Exercise requirements
Exactly as given, restate each record that follows.

[Data entries]
++++++

/-- The clusters of a shape at an origin. -/
def shapeClusters (gw gh : Nat) (o : Origin) : List Nat :=
  (List.range (gw * gh)).map (fun q => clusterAt o.1 (o.2.1 + q % gw) (o.2.2 + q / gw))

/-- The shape fits at an origin on clusters that no grove holds. -/
def shapeFree (s : State) (gw gh : Nat) (o : Origin) : Bool :=
  decide (o.2.1 + gw ≤ 8) && decide (o.2.2 + gh ≤ 15) && (shapeClusters gw gh o).all (fun c => (s.coreOf c).grove.isNone)

/-- Every origin, in the order of R158. -/
def origins : List Origin :=
  (List.range 4).flatMap (fun d => (List.range 15).flatMap (fun cy => (List.range 8).map (fun cx => (d, cx, cy))))

/-- The origins a placement word allows. -/
def placeOrigins (w : Nat) : List Origin := if flag w 63 then origins else [(field w 7 2, field w 4 3, field w 0 4)]

/-- The first origin where the shape is free and the die has the regions. -/
def findPlace (s : State) (w gw gh regions : Nat) : Option Origin :=
  (placeOrigins w).find? (fun o => shapeFree s gw gh o && decide (regions ≤ (freeRegions s o.1).length))

/-- The shape is free somewhere, whatever the regions. -/
def shapeSomewhere (s : State) (w gw gh : Nat) : Bool := (placeOrigins w).any (shapeFree s gw gh)

/-- The faults of a placement word (R334); the host's load command ignores KV. -/
def placeFault (priv : Bool) (w : Nat) : Option Cause :=
  if flag w 62 && !priv then some 0x065
  else if field w 9 43 ≠ 0 || (flag w 63 && field w 0 9 ≠ 0) || field w 0 4 = 15 then some 0x2CE
  else none

/-- A grove id that is free: at most 128 groves exist. -/
def freeGrove (s : State) : Option Nat := (List.range 128).find? (fun i => !(s.grove i).live)

/-- The base of heavy slots per cluster at a PLIMIT (R209). -/
def heavyBase (plimit : Nat) : Nat := Nat.min 8 (Nat.max 1 (8 * (plimit - 1000) / 1400))

/-! ## Loading (R159, R230) -/

/-- A data entry written (R230). -/
def writeData (g : Grove) (s : State) (d : DataEntry) : State :=
  let v := ofBytes d.bytes
  let n := d.bytes.length
  match d.store, g.siteRel d.col d.row with
  | 0, some x => s.setTile x ((s.tile x).write d.off n v)
  | 1, some x => s.setSlice x ((s.slice x).write d.off n v)
  | 2, _ =>
    (List.range n).foldl (fun s i =>
      match g.windowAt (d.off + i) with
      | none => s
      | some off => s.setDie g.die ((s.die g.die).write off 1 (v / 2 ^ (8 * i)))) s
  | _, _ => s

/-- A site's configuration from an image, by its grove-relative place. -/
def Image.site (m : Image) (col row : Nat) : SiteCfg := tabGet m.sites (64 * row + col) {}

/-- The sites, cores and threads of a grove allocated, with their configuration (R88, R216-R230). -/
def allocateUnits (s : State) (gid : Nat) (g : Grove) : State :=
  let m := g.image
  let s1 := g.sites.foldl (fun s x =>
    let c := m.site (g.relCol x) (g.relRow x)
    if siteIsSlice x then s.setSlice x ((s.slice x).allocate c m.strict) else s.setTile x ((s.tile x).allocate c m.strict)) s
  let s2 := g.clusters.foldl (fun s c =>
    s.setCore c { grove := some gid, code := tabGet m.code (g.indexOf c) [], ageM := tabGet m.ages (g.indexOf c) 4096 }) s1
  g.threads.foldl (fun s t =>
    s.setThr t ((s.thr t).allocate m.strict s.now ((m.threads.find? (fun q => q.1 = g.threadIndex t)).map (fun q => q.2)))) s2

/-- Window and reload copy taken from a die's free regions; the window's regions are allocated. -/
def takeRegions (s : State) (gid : Nat) (g : Grove) (dsr copies : Nat) : State × Grove :=
  let free := freeRegions s g.die
  let win := free.take dsr
  let cop := (free.drop dsr).take copies
  let s1 := setHolder (setHolder s g.die win (1 + gid)) g.die cop (1000 + gid)
  let d := win.foldl (fun d r => d.allocate g.image.strict r) (s1.die g.die)
  (s1.setDie g.die d, { g with window := win, copies := cop })

/-- A new grove of an image at an origin. Its region signature is that of the frames read, which are the frames written into its sites: the check at the
load (R198) holds for what the model writes. -/
def newGrove (s : State) (m : Image) (o : Origin) (key troot : Nat) (priv : Bool) : Grove :=
  { live := true, die := o.1, cx := o.2.1, cy := o.2.2, image := m, key := key, exact := m.exact, priv := priv, troot := troot, tvec := m.tvec,
    tdrain := m.tdrain, h := heavyBase s.mgmt.plimit * (m.gw * m.gh), digest := sha512 m.raw,
    crc := regionCrc m.frames }

/-- An image loaded: regions, allocation, frames, data, and its threads start (R159). -/
def placeGrove (s : State) (gid : Nat) (g : Grove) (copies : Nat) : State :=
  let y := takeRegions s gid g g.image.dsr copies
  let s1 := allocateUnits (y.1.setGrove gid y.2) gid y.2
  g.image.data.foldl (writeData y.2) s1

/-- An allocation whose signature failed: the units' generations have risen, and the clusters are released (R159). -/
def allocateOnly (s : State) (gid : Nat) (g : Grove) : State :=
  let s1 := allocateUnits s gid { g with image := { g.image with threads := [], sites := [], code := [] } }
  let s2 := g.threads.foldl (fun s t => s.setThr t { s.thr t with status := .free }) s1
  g.clusters.foldl (fun s c => s.setCore c {}) s2

/-- What a load comes to: a fault with its address and the state it leaves, nothing placed, or a grove. -/
inductive Loaded where
  | fault (c : Cause) (va : Nat) (s : State) | nowhere | grove (s : State) (gid : Nat)

/-- The reader of an image in a grove's virtual space: a word for a code store needs a page with X = 1 (R20). Where the thread's earlier accesses to the
points that hold the bytes are not performed (R169), it answers with cause 0, which is none of R189's: the thread waits. -/
def vaFetch (s : State) (g : Grove) (va : Nat) : Fetch := fun a off n =>
  if !earlierDone s g (va + off) n then .error (0, 0) else
  match a, vaFault s g .code (n / 4096 + 2) (va + off) n with
  | .code, some e => .error e
  | _, _ => readVa s g (n / 4096 + 2) (va + off) n

/-- An image's parts read, decoded, checked; its signature's verdict. -/
def verifyImage (s : State) (rd : Fetch) (head : List Byte) (owner : Nat) : Except (Cause × Nat) (Image × Bool) :=
  match fetchParts rd head with
  | .error e => .error e
  | .ok p =>
    match decodeImage p with
    | .error c => .error (c, 0)
    | .ok m => .ok (m, signatureOk s owner m p.sig)

/-- The steps of a load in the order of R159: header, placement, the rest, allocation, signature. -/
def loadGrove (s : State) (rd : Fetch) (w key troot : Nat) (priv : Bool) : Loaded :=
  match fetchHeader rd with
  | .error (c, va) => .fault c va s
  | .ok head =>
    let h := headerOf (ofBytes head)
    match freeGrove s, findPlace s w h.gw h.gh h.dsr with
    | some gid, some _ =>
      (match verifyImage s rd head key with
       | .error (c, va) => .fault c va s
       | .ok (m, good) =>
         match findPlace s w h.gw h.gh (h.dsr + m.copyRegions) with
         | none => .nowhere
         | some o =>
           let g := newGrove s m o key troot (priv && m.skey = 0)
           if good then .grove (placeGrove s gid g m.copyRegions) gid else .fault 0x2C5 0 (allocateOnly s gid g))
    | _, _ => .nowhere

++++++

Exercise answer
/-- The clusters of a shape at an origin. -/
def shapeClusters (gw gh : Nat) (o : Origin) : List Nat :=
  (List.range (gw * gh)).map (fun q => clusterAt o.1 (o.2.1 + q % gw) (o.2.2 + q / gw))

/-- The shape fits at an origin on clusters that no grove holds. -/
def shapeFree (s : State) (gw gh : Nat) (o : Origin) : Bool :=
  decide (o.2.1 + gw ≤ 8) && decide (o.2.2 + gh ≤ 15) && (shapeClusters gw gh o).all (fun c => (s.coreOf c).grove.isNone)

/-- Every origin, in the order of R158. -/
def origins : List Origin :=
  (List.range 4).flatMap (fun d => (List.range 15).flatMap (fun cy => (List.range 8).map (fun cx => (d, cx, cy))))

/-- The origins a placement word allows. -/
def placeOrigins (w : Nat) : List Origin := if flag w 63 then origins else [(field w 7 2, field w 4 3, field w 0 4)]

/-- The first origin where the shape is free and the die has the regions. -/
def findPlace (s : State) (w gw gh regions : Nat) : Option Origin :=
  (placeOrigins w).find? (fun o => shapeFree s gw gh o && decide (regions ≤ (freeRegions s o.1).length))

/-- The shape is free somewhere, whatever the regions. -/
def shapeSomewhere (s : State) (w gw gh : Nat) : Bool := (placeOrigins w).any (shapeFree s gw gh)

/-- The faults of a placement word (R334); the host's load command ignores KV. -/
def placeFault (priv : Bool) (w : Nat) : Option Cause :=
  if flag w 62 && !priv then some 0x065
  else if field w 9 43 ≠ 0 || (flag w 63 && field w 0 9 ≠ 0) || field w 0 4 = 15 then some 0x2CE
  else none

/-- A grove id that is free: at most 128 groves exist. -/
def freeGrove (s : State) : Option Nat := (List.range 128).find? (fun i => !(s.grove i).live)

/-- The base of heavy slots per cluster at a PLIMIT (R209). -/
def heavyBase (plimit : Nat) : Nat := Nat.min 8 (Nat.max 1 (8 * (plimit - 1000) / 1400))

/-! ## Loading (R159, R230) -/

/-- A data entry written (R230). -/
def writeData (g : Grove) (s : State) (d : DataEntry) : State :=
  let v := ofBytes d.bytes
  let n := d.bytes.length
  match d.store, g.siteRel d.col d.row with
  | 0, some x => s.setTile x ((s.tile x).write d.off n v)
  | 1, some x => s.setSlice x ((s.slice x).write d.off n v)
  | 2, _ =>
    (List.range n).foldl (fun s i =>
      match g.windowAt (d.off + i) with
      | none => s
      | some off => s.setDie g.die ((s.die g.die).write off 1 (v / 2 ^ (8 * i)))) s
  | _, _ => s

/-- A site's configuration from an image, by its grove-relative place. -/
def Image.site (m : Image) (col row : Nat) : SiteCfg := tabGet m.sites (64 * row + col) {}

/-- The sites, cores and threads of a grove allocated, with their configuration (R88, R216-R230). -/
def allocateUnits (s : State) (gid : Nat) (g : Grove) : State :=
  let m := g.image
  let s1 := g.sites.foldl (fun s x =>
    let c := m.site (g.relCol x) (g.relRow x)
    if siteIsSlice x then s.setSlice x ((s.slice x).allocate c m.strict) else s.setTile x ((s.tile x).allocate c m.strict)) s
  let s2 := g.clusters.foldl (fun s c =>
    s.setCore c { grove := some gid, code := tabGet m.code (g.indexOf c) [], ageM := tabGet m.ages (g.indexOf c) 4096 }) s1
  g.threads.foldl (fun s t =>
    s.setThr t ((s.thr t).allocate m.strict s.now ((m.threads.find? (fun q => q.1 = g.threadIndex t)).map (fun q => q.2)))) s2

/-- Window and reload copy taken from a die's free regions; the window's regions are allocated. -/
def takeRegions (s : State) (gid : Nat) (g : Grove) (dsr copies : Nat) : State × Grove :=
  let free := freeRegions s g.die
  let win := free.take dsr
  let cop := (free.drop dsr).take copies
  let s1 := setHolder (setHolder s g.die win (1 + gid)) g.die cop (1000 + gid)
  let d := win.foldl (fun d r => d.allocate g.image.strict r) (s1.die g.die)
  (s1.setDie g.die d, { g with window := win, copies := cop })

/-- A new grove of an image at an origin. Its region signature is that of the frames read, which are the frames written into its sites: the check at the
load (R198) holds for what the model writes. -/
def newGrove (s : State) (m : Image) (o : Origin) (key troot : Nat) (priv : Bool) : Grove :=
  { live := true, die := o.1, cx := o.2.1, cy := o.2.2, image := m, key := key, exact := m.exact, priv := priv, troot := troot, tvec := m.tvec,
    tdrain := m.tdrain, h := heavyBase s.mgmt.plimit * (m.gw * m.gh), digest := sha512 m.raw,
    crc := regionCrc m.frames }

/-- An image loaded: regions, allocation, frames, data, and its threads start (R159). -/
def placeGrove (s : State) (gid : Nat) (g : Grove) (copies : Nat) : State :=
  let y := takeRegions s gid g g.image.dsr copies
  let s1 := allocateUnits (y.1.setGrove gid y.2) gid y.2
  g.image.data.foldl (writeData y.2) s1

/-- An allocation whose signature failed: the units' generations have risen, and the clusters are released (R159). -/
def allocateOnly (s : State) (gid : Nat) (g : Grove) : State :=
  let s1 := allocateUnits s gid { g with image := { g.image with threads := [], sites := [], code := [] } }
  let s2 := g.threads.foldl (fun s t => s.setThr t { s.thr t with status := .free }) s1
  g.clusters.foldl (fun s c => s.setCore c {}) s2

/-- What a load comes to: a fault with its address and the state it leaves, nothing placed, or a grove. -/
inductive Loaded where
  | fault (c : Cause) (va : Nat) (s : State) | nowhere | grove (s : State) (gid : Nat)

/-- The reader of an image in a grove's virtual space: a word for a code store needs a page with X = 1 (R20). Where the thread's earlier accesses to the
points that hold the bytes are not performed (R169), it answers with cause 0, which is none of R189's: the thread waits. -/
def vaFetch (s : State) (g : Grove) (va : Nat) : Fetch := fun a off n =>
  if !earlierDone s g (va + off) n then .error (0, 0) else
  match a, vaFault s g .code (n / 4096 + 2) (va + off) n with
  | .code, some e => .error e
  | _, _ => readVa s g (n / 4096 + 2) (va + off) n

/-- An image's parts read, decoded, checked; its signature's verdict. -/
def verifyImage (s : State) (rd : Fetch) (head : List Byte) (owner : Nat) : Except (Cause × Nat) (Image × Bool) :=
  match fetchParts rd head with
  | .error e => .error e
  | .ok p =>
    match decodeImage p with
    | .error c => .error (c, 0)
    | .ok m => .ok (m, signatureOk s owner m p.sig)

/-- The steps of a load in the order of R159: header, placement, the rest, allocation, signature. -/
def loadGrove (s : State) (rd : Fetch) (w key troot : Nat) (priv : Bool) : Loaded :=
  match fetchHeader rd with
  | .error (c, va) => .fault c va s
  | .ok head =>
    let h := headerOf (ofBytes head)
    match freeGrove s, findPlace s w h.gw h.gh h.dsr with
    | some gid, some _ =>
      (match verifyImage s rd head key with
       | .error (c, va) => .fault c va s
       | .ok (m, good) =>
         match findPlace s w h.gw h.gh (h.dsr + m.copyRegions) with
         | none => .nowhere
         | some o =>
           let g := newGrove s m o key troot (priv && m.skey = 0)
           if good then .grove (placeGrove s gid g m.copyRegions) gid else .fault 0x2C5 0 (allocateOnly s gid g))
    | _, _ => .nowhere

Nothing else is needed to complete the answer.